Your instructions = Note each line of the entries that includes "timeoutEvents". Then copy those lines.
######
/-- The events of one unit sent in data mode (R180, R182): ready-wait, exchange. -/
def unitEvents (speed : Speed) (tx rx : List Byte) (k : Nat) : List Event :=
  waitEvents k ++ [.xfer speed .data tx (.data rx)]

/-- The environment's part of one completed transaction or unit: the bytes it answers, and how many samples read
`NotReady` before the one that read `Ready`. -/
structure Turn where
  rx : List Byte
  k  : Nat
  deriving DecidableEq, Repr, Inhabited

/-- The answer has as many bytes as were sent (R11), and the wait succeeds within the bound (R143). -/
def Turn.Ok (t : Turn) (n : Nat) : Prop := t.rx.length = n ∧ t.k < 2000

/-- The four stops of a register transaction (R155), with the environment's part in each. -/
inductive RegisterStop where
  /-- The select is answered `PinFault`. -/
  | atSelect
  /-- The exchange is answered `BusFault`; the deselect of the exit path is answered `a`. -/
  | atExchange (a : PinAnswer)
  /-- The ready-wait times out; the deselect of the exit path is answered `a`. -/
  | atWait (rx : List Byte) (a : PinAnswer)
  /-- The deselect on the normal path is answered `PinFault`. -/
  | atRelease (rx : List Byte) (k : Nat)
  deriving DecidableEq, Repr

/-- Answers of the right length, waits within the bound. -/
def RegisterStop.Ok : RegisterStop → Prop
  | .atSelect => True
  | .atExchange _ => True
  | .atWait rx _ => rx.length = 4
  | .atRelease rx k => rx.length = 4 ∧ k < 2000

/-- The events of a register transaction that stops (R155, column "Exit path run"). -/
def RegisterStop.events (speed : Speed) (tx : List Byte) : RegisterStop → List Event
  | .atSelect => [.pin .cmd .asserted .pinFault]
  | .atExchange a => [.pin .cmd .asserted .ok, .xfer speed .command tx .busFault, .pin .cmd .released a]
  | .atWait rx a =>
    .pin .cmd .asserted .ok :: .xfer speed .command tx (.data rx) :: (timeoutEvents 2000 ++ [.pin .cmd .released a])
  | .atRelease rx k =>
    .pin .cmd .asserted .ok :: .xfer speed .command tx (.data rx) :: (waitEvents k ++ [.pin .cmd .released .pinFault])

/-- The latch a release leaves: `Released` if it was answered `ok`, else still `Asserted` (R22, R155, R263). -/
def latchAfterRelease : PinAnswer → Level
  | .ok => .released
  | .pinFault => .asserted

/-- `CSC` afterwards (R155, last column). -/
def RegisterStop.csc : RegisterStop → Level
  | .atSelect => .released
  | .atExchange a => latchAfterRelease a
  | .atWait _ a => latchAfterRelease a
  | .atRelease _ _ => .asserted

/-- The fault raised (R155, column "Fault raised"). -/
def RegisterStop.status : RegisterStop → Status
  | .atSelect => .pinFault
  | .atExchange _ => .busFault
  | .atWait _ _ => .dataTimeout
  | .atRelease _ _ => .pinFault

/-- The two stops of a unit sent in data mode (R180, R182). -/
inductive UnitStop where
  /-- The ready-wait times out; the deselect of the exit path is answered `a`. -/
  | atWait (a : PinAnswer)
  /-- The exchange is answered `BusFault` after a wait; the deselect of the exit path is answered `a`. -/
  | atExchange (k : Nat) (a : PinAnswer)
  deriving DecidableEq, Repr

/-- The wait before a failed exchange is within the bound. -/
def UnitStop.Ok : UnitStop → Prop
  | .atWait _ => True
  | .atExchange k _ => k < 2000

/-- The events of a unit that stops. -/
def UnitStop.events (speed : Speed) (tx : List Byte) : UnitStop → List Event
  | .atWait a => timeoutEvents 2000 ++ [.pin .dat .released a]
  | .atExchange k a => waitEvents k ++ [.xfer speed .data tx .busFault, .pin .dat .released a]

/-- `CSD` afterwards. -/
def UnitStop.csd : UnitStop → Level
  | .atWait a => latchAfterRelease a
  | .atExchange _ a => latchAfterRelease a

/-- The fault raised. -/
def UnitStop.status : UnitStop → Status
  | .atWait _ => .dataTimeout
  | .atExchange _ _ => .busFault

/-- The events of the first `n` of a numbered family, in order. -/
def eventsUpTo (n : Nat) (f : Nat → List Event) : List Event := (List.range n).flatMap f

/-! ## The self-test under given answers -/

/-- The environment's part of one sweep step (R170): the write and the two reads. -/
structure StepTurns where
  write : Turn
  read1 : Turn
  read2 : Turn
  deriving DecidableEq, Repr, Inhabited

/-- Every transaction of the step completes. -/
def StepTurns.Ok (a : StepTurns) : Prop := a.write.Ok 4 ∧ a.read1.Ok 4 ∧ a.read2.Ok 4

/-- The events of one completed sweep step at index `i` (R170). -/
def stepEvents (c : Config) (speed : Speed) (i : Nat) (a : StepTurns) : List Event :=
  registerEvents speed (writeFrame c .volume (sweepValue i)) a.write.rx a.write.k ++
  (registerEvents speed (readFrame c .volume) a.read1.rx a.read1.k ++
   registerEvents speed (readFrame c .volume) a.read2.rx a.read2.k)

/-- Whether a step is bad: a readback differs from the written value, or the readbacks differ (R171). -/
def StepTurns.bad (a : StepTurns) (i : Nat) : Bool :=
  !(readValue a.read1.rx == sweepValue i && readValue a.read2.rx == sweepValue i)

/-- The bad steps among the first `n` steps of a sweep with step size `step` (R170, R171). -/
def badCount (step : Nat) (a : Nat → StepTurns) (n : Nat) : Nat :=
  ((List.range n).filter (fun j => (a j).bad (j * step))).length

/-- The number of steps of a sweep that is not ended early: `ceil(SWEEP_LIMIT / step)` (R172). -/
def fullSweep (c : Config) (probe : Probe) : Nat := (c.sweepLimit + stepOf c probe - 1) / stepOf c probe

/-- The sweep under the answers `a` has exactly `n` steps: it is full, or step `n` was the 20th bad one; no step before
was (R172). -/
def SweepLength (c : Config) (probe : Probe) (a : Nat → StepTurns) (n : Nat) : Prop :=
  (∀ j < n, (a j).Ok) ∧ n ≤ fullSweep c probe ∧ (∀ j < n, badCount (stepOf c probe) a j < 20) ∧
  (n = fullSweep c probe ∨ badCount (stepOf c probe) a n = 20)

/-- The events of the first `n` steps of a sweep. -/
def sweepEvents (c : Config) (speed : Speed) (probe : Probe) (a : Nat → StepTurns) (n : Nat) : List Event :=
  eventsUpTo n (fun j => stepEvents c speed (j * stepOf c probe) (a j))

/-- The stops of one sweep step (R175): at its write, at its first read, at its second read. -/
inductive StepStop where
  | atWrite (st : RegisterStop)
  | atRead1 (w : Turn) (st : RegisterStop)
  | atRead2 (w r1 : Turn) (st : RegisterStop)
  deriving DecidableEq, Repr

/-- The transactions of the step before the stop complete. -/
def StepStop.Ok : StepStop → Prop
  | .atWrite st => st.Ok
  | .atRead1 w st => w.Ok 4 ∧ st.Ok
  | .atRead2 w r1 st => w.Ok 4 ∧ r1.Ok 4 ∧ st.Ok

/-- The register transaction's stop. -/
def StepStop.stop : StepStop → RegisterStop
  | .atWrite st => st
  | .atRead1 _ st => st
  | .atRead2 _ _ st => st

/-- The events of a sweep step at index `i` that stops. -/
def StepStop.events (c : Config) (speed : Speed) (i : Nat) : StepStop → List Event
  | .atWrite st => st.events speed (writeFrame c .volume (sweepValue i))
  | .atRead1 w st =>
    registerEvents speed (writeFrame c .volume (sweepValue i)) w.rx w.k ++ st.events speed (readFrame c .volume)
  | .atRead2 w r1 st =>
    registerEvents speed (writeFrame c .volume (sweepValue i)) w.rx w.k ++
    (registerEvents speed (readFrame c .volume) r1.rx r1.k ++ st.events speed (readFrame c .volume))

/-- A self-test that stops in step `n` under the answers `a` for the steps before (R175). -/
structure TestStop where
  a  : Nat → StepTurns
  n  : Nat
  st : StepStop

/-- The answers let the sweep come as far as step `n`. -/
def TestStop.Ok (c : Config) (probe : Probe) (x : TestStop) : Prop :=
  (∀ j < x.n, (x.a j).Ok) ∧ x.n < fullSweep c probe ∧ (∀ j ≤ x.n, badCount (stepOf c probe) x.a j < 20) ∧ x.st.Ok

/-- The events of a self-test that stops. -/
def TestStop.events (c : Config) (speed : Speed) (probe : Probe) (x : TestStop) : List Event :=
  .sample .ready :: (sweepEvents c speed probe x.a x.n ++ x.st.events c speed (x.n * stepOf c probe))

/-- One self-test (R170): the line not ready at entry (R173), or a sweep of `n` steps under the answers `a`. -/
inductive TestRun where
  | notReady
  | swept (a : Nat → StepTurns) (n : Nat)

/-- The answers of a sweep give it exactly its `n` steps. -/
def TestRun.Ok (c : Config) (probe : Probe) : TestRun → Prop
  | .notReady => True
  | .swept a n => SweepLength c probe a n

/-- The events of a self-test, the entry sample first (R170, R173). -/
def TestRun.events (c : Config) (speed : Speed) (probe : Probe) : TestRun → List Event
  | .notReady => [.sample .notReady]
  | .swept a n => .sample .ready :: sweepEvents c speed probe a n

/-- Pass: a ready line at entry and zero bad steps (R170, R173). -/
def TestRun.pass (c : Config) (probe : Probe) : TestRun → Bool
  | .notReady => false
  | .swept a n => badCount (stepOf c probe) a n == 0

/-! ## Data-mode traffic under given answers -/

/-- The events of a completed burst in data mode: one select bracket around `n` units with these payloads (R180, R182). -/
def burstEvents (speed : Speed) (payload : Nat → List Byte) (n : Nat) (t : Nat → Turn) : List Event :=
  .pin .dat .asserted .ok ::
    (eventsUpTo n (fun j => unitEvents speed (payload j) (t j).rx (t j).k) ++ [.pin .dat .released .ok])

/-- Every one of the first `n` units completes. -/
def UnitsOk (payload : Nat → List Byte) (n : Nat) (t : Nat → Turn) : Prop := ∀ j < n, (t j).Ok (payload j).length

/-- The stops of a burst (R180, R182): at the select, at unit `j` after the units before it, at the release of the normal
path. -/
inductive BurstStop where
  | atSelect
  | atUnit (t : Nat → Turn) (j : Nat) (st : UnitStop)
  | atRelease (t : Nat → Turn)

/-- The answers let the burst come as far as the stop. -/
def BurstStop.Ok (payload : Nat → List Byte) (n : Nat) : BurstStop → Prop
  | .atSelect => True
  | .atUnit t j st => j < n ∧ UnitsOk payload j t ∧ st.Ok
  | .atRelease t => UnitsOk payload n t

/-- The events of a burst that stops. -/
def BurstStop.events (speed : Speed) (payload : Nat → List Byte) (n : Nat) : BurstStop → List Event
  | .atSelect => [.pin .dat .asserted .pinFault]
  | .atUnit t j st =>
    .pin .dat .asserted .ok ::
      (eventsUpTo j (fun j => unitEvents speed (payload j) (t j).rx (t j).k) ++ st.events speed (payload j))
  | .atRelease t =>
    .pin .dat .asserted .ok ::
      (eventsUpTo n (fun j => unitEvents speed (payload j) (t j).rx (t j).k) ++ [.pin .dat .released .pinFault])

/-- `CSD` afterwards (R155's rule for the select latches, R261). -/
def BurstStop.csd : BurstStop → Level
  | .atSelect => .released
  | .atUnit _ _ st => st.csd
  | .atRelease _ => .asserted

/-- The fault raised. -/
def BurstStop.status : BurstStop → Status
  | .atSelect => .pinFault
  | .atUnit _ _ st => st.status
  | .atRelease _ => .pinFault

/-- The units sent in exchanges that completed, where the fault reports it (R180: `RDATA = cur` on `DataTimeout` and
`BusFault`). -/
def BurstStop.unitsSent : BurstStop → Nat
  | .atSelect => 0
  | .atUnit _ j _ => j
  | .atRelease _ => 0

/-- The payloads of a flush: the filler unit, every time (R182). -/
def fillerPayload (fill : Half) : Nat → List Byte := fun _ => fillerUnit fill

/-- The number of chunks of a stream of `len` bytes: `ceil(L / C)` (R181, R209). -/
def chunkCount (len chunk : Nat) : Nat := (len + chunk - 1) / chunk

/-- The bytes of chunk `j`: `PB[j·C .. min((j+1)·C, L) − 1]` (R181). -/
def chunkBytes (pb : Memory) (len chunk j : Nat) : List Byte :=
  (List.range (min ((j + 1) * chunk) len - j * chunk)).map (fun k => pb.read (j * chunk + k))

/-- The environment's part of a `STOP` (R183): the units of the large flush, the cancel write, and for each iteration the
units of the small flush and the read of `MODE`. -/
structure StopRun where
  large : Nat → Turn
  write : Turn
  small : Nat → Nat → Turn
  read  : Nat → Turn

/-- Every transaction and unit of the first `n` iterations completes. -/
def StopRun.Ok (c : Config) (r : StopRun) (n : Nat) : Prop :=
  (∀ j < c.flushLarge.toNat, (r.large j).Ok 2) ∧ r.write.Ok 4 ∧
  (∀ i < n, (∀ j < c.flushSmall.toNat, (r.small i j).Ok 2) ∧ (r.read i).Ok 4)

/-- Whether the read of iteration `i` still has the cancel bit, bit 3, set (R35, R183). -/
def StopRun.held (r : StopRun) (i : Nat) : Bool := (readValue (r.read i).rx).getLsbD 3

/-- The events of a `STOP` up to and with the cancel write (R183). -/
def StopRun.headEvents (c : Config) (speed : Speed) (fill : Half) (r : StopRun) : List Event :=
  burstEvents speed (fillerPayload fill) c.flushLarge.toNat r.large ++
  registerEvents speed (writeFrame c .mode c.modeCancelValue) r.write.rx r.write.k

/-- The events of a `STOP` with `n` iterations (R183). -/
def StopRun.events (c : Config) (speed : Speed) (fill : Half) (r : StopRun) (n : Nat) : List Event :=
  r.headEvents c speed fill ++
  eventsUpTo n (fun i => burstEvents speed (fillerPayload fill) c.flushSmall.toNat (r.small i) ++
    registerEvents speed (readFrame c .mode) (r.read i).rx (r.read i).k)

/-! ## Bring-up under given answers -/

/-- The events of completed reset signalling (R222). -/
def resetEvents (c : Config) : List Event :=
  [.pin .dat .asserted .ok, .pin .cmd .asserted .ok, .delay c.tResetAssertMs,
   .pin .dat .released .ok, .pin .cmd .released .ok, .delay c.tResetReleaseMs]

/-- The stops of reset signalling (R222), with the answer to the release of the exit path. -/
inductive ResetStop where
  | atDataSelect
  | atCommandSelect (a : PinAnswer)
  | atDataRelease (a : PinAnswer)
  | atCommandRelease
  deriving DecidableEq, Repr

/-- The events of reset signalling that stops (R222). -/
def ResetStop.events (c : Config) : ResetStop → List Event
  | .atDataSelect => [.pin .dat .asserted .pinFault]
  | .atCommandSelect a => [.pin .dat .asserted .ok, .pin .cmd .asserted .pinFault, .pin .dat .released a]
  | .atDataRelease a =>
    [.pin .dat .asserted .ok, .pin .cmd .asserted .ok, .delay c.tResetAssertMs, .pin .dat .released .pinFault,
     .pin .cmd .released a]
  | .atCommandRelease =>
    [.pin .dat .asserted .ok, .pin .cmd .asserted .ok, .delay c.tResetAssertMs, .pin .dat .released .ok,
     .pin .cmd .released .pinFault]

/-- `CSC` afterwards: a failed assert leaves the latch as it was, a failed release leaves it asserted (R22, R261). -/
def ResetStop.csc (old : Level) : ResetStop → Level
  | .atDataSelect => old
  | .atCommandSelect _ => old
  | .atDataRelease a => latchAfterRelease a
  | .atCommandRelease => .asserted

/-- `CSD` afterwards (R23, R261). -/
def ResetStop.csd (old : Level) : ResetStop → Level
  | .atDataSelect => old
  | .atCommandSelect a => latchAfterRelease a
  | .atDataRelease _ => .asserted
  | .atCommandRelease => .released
######
Solution below =
    .pin .cmd .asserted .ok :: .xfer speed .command tx (.data rx) :: (timeoutEvents 2000 ++ [.pin .cmd .released a])
  | .atWait a => timeoutEvents 2000 ++ [.pin .dat .released a]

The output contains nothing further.